Each line from the opening of the listing below through the line that contains "shortfall := updated.shortfall" is to be output exactly as written.
★ ★ ★ ★ ★
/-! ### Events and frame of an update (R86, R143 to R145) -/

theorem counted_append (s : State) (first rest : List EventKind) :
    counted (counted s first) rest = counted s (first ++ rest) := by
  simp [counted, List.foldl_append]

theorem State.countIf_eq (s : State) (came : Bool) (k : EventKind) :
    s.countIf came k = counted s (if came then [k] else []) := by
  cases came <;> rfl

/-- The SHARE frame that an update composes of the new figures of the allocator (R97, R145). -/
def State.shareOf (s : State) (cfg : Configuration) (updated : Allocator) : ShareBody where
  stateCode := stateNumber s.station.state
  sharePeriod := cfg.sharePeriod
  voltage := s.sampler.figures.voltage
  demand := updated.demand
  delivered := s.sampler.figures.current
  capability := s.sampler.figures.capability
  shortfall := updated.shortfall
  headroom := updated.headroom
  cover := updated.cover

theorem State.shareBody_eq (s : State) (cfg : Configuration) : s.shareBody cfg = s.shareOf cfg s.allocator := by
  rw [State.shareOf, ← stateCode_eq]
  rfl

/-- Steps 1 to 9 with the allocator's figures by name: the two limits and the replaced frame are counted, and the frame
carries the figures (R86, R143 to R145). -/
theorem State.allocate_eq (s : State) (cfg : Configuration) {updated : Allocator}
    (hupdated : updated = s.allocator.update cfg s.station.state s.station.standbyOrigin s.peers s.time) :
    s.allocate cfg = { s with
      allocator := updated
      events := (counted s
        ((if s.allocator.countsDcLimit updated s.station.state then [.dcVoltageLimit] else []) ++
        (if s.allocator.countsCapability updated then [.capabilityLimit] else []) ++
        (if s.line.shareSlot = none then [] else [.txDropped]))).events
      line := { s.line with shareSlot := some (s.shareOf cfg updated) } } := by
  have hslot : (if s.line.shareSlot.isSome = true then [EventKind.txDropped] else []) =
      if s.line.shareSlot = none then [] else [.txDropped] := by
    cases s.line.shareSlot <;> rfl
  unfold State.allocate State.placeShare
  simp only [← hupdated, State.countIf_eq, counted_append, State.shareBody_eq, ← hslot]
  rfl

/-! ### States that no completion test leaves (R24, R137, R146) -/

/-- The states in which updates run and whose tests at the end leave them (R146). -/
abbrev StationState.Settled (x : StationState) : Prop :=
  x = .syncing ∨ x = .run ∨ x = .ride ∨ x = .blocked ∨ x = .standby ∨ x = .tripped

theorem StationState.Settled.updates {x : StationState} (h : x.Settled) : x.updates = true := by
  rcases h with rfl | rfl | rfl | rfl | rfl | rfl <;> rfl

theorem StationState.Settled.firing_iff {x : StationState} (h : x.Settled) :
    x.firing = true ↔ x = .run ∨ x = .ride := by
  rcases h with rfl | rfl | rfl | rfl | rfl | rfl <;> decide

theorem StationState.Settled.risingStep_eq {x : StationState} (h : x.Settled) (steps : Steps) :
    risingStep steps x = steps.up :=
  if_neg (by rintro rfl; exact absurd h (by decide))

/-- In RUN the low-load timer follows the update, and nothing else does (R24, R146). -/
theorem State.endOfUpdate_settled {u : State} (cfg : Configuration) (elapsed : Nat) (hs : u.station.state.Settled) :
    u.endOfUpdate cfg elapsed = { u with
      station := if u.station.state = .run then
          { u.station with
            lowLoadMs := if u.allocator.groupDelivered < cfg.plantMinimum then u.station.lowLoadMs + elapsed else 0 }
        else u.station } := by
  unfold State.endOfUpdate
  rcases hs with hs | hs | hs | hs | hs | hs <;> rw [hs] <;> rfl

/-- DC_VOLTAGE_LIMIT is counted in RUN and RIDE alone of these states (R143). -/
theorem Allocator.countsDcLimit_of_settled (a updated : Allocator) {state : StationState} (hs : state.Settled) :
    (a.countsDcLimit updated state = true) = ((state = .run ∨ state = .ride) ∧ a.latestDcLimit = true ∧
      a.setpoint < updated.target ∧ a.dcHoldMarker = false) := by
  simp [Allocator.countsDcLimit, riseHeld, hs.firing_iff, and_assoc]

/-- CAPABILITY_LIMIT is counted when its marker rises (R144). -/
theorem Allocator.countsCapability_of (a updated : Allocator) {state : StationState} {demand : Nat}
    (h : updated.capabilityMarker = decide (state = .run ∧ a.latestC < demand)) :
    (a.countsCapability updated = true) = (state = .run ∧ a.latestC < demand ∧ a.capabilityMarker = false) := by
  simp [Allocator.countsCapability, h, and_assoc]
★ ★ ★ ★ ★
**WRITTEN ANSWER**
/-! ### Events and frame of an update (R86, R143 to R145) -/

theorem counted_append (s : State) (first rest : List EventKind) :
    counted (counted s first) rest = counted s (first ++ rest) := by
  simp [counted, List.foldl_append]

theorem State.countIf_eq (s : State) (came : Bool) (k : EventKind) :
    s.countIf came k = counted s (if came then [k] else []) := by
  cases came <;> rfl

/-- The SHARE frame that an update composes of the new figures of the allocator (R97, R145). -/
def State.shareOf (s : State) (cfg : Configuration) (updated : Allocator) : ShareBody where
  stateCode := stateNumber s.station.state
  sharePeriod := cfg.sharePeriod
  voltage := s.sampler.figures.voltage
  demand := updated.demand
  delivered := s.sampler.figures.current
  capability := s.sampler.figures.capability
  shortfall := updated.shortfall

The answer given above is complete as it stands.